Attached to Project: OpenTTD
Opened by Memman (memman32) - Sunday, 19 January 2014, 02:12 GMT
Last edited by fonsinchen (fonsinchen) - Sunday, 23 February 2014, 14:32 GMT
Type Bug
Category Core
Status Closed
Assigned To No-one
Operating System Windows
Severity Critical
Priority Normal
Reported Version 1.4.0-beta2
Due in Version Undecided
Due Date Undecided
Percent Complete 100%
Votes 0
Private No


Switched to zBase before starting a game. Once I x'd out, the game immediately crashed. I also manually loaded the latest version of zBase, but it still crashed. No issues in 1.33, but I may go back and try beta 1 to see if it works there.
This task depends upon

Closed by  fonsinchen (fonsinchen)
Sunday, 23 February 2014, 14:32 GMT
Reason for closing:  Fixed
Additional comments about closing:  In r26365
Comment by frosch (frosch) - Sunday, 19 January 2014, 11:40 GMT
Information from crash.dmp:
00000000`001db840 00000001`3ff304cc : 00000000`00000002 00000000`001db990 00000000`00000000 00000000`00000000 : openttd!Blitter_32bppSSE4_Anim::Draw+0xcfa [c:\bamboo-agent-home\xml-data\build-dir\ottd-rls-w64bit\src\blitter\32bpp_anim_sse4.cpp @ 379]
00000000`001db960 00000001`3ff2edd1 : 00000000`00000000 00000000`0000013d 00000000`00000018 00000001`00000000 : openttd!GfxBlitter<1,1>+0x448 [c:\bamboo-agent-home\xml-data\build-dir\ottd-rls-w64bit\src\gfx.cpp @ 947]
00000000`001dba00 00000001`3ff2f4ec : 00000001`40b801b8 00000000`00000000 00000000`00000000 00000000`0da7bb40 : openttd!DrawSprite+0xb5 [c:\bamboo-agent-home\xml-data\build-dir\ottd-rls-w64bit\src\gfx.cpp @ 818]
00000000`001dba50 00000001`401e67bc : 00000000`00000000 00000000`001dbad9 00000000`04380780 00000000`00000006 : openttd!DrawMouseCursor+0x184 [c:\bamboo-agent-home\xml-data\build-dir\ottd-rls-w64bit\src\gfx.cpp @ 1239]
00000000`001dba90 00000000`77399bd1 : 00000000`00000005 00000000`00000001 00000000`00000000 00000000`00000006 : openttd!WndProcGdi+0x270 [c:\bamboo-agent-home\xml-data\build-dir\ottd-rls-w64bit\src\video\win32_v.cpp @ 916]
00000000`001dbb40 00000000`00000005 : 00000000`00000001 00000000`00000000 00000000`00000006 00000000`00000000 : user32+0x19bd1
00000000`001dbb48 00000000`00000001 : 00000000`00000000 00000000`00000006 00000000`00000000 00000000`00000000 : 0x5
00000000`001dbb50 00000000`00000000 : 00000000`00000006 00000000`00000000 00000000`00000000 00000000`00000001 : 0x1

Most likely duplicate of  FS#5854  and  FS#5855 , and already fixed in nightlies.
Comment by frosch (frosch) - Sunday, 19 January 2014, 11:41 GMT
Can you please check nightlies, whether it works there?
Comment by MJP (MJP) - Monday, 20 January 2014, 22:23 GMT
 FS#5854  and  FS#5855  could not happen on Windows so it must be something else.

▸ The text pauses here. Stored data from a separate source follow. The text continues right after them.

theorem accept_wait (c : Cfg) (cs : Latch Level) (P : Panel) (n : Nat) : P.accept c cs (.wait n) = P := rfl

theorem accept_csLevel (c : Cfg) (cs : Latch Level) (P : Panel) (l : Level) : P.accept c cs (.csLevel l) = P := rfl

/-- The reset pulse train takes any panel through reset, whichever of its level items it makes (R78, R164). -/
theorem panelAfter_bringUpLines (c : Cfg) {p : Pins} (hw : p.wr ≠ .is .low) (P : Panel) :
    panelAfter c p P (bringUpLines c) = P.leaveReset := by
  have h1 : c.rstALevel ≠ c.rstALevel.other := (Level.other_ne _).symm
  have h2 := Level.other_ne c.rstALevel
  by_cases hr : p.rst = .is c.rstALevel <;> by_cases hcs : p.cs = .is c.csIdleLevel <;>
    simp [bringUpLines, panelAfter, Panel.follow, transactionOf, Pins.apply, hr, hcs, h1, h2, hw, accept_wait, accept_csLevel,
      accept_rstLevel_pulse, leaveReset_accept_rstALevel]

theorem noCs_afterLines {c : Cfg} (hc : c.wf = true) (l : Level) : PinEvent.set .cs l ∉
    c.initSeq.flatMap powerOnEntry ++ (.wait c.tWake :: fastClearEvents c c.initClearByte) := by
  obtain ⟨-, -, -, -, -, -, -, hlen, -⟩ := Cfg.wf_bounds hc
  obtain ⟨rs, d, sends⟩ := sends_powerOn c.initSeq (by rw [← List.length_pos_iff]; omega)
  simp [List.mem_append, sends.noCs l, (sends_clear hc c.initClearByte).noCs l]

/-- INIT's panel is one that left reset and took the power-on sequence and the clear (R164). -/
theorem panelAfter_initEvents {c : Cfg} (hc : c.wf = true) {p : Pins} (hw : p.wr ≠ .is .low) (P : Panel) :
    panelAfter c p P (initEvents c) = (powerOnItems c).foldl (Panel.accept c (.is c.csIdleLevel)) P.leaveReset := by
  rw [initEvents_eq, panelAfter_append, panelAfter_bringUpLines c hw, pins_bringUpLines,
    panelAfter_eq_foldl c (noCs_afterLines hc), transactions_afterLines hc rfl]

/-- A panel whose chip-select does not gate it off at the idle level listens after reset (R78, R79). -/
theorem leaveReset_listening {c : Cfg} (select : c.panelCsActive = none ∨ c.panelCsActive = some c.csIdleLevel) (P : Panel) :
    P.leaveReset.listening c (.is c.csIdleLevel) = true := by
  rcases select with e | e <;> simp [Panel.listening, Panel.leaveReset, e]

/-- The power-on sequence makes a panel fresh from reset ready, and the clear streams into it (R80, R87, R182). -/
theorem powerOn_clears {c : Cfg} (hc : c.wf = true) (select : c.panelCsActive = none ∨ c.panelCsActive = some c.csIdleLevel)
    (P : Panel) {Q : Panel} (hQ : Q = (powerOnItems c).foldl (Panel.accept c (.is c.csIdleLevel)) P.leaveReset) :
    PanelReady c (.is c.csIdleLevel) Q ∧ Q.mode = .memWrite ∧ ∀ x y, onScreen c x y → Q.gram.read (pixelKey x y) =
      if scanIndex c x y < 2 * (c.screenW * c.screenH / 2) then .is (c.initClearByte ++ c.initClearByte) else .x := by
  have listening := leaveReset_listening select P
  have ready : PanelReady c (.is c.csIdleLevel) { P.leaveReset with cfgDone := List.replicate 5 true } :=
    ⟨listening, by simp [Panel.configured], .inl rfl⟩
  rw [powerOnItems, List.foldl_append, powerOn_taken hc listening rfl rfl rfl, List.foldl_cons, accept_wait] at hQ
  exact ready.takes_clear hc c.initClearByte hQ

/-- Settles O45: INIT's items after the reset pulse train, on the panel as it left reset. -/
theorem initLeavesAClearedScreen : Obligations.InitLeavesAClearedScreen := by
  intro s h hf select
  obtain ⟨hw, -⟩ := h.bringUp_levels
  have levels := pinsAfter_initEvents h.cfg s.pins
  have cs : (pinsAfter s.pins (initEvents s.cfg)).cs = .is s.cfg.csIdleLevel := by rw [levels]
  obtain ⟨ready, mode, pixels⟩ := powerOn_clears h.cfg select s.panel (panelAfter_initEvents h.cfg hw s.panel)
  rw [← cs] at ready
  refine ⟨_, exec_init hf, ready, mode, fun x y on => ?_⟩
  rw [← pixels x y on]
  exact screen_of_ready ready on

end Sys2Proof.Machine
end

I can't reproduce the crash with the OpenTTD 1.4.0 beta 2 64 bits for Windows.
(tried windowed, fullscreen and with the NewGRFs required by crash.sav)

When I switch from OpenGFX to zBase, the only oddity I see is the temporary
"black colour remap" (see black.png, it happens with all 32bpp-anim too).
If the palette is not initialized maybe this is the same for another variable
which could cause the crash if the switch to zBase occurs at the "right" time.
   black.png (257.2 KiB)
Comment by Memman (memman32) - Monday, 20 January 2014, 23:06 GMT
Apparently it did not like the fact I had selected 1600 for my resolution. I maxed the resolution out and it now works fine. Thanks for your help folks. :)
Comment by MJP (MJP) - Friday, 24 January 2014, 04:17 GMT
OK so the crash is trigged by:
- Windows resolution set on 1920*1080
- OpenTTD set on fullscreen, any other resolution and graphicsset = "OpenGFX"
- change from 8bpp to any 32bpp graphics set (so OpenGFX to NightGFX or zBase)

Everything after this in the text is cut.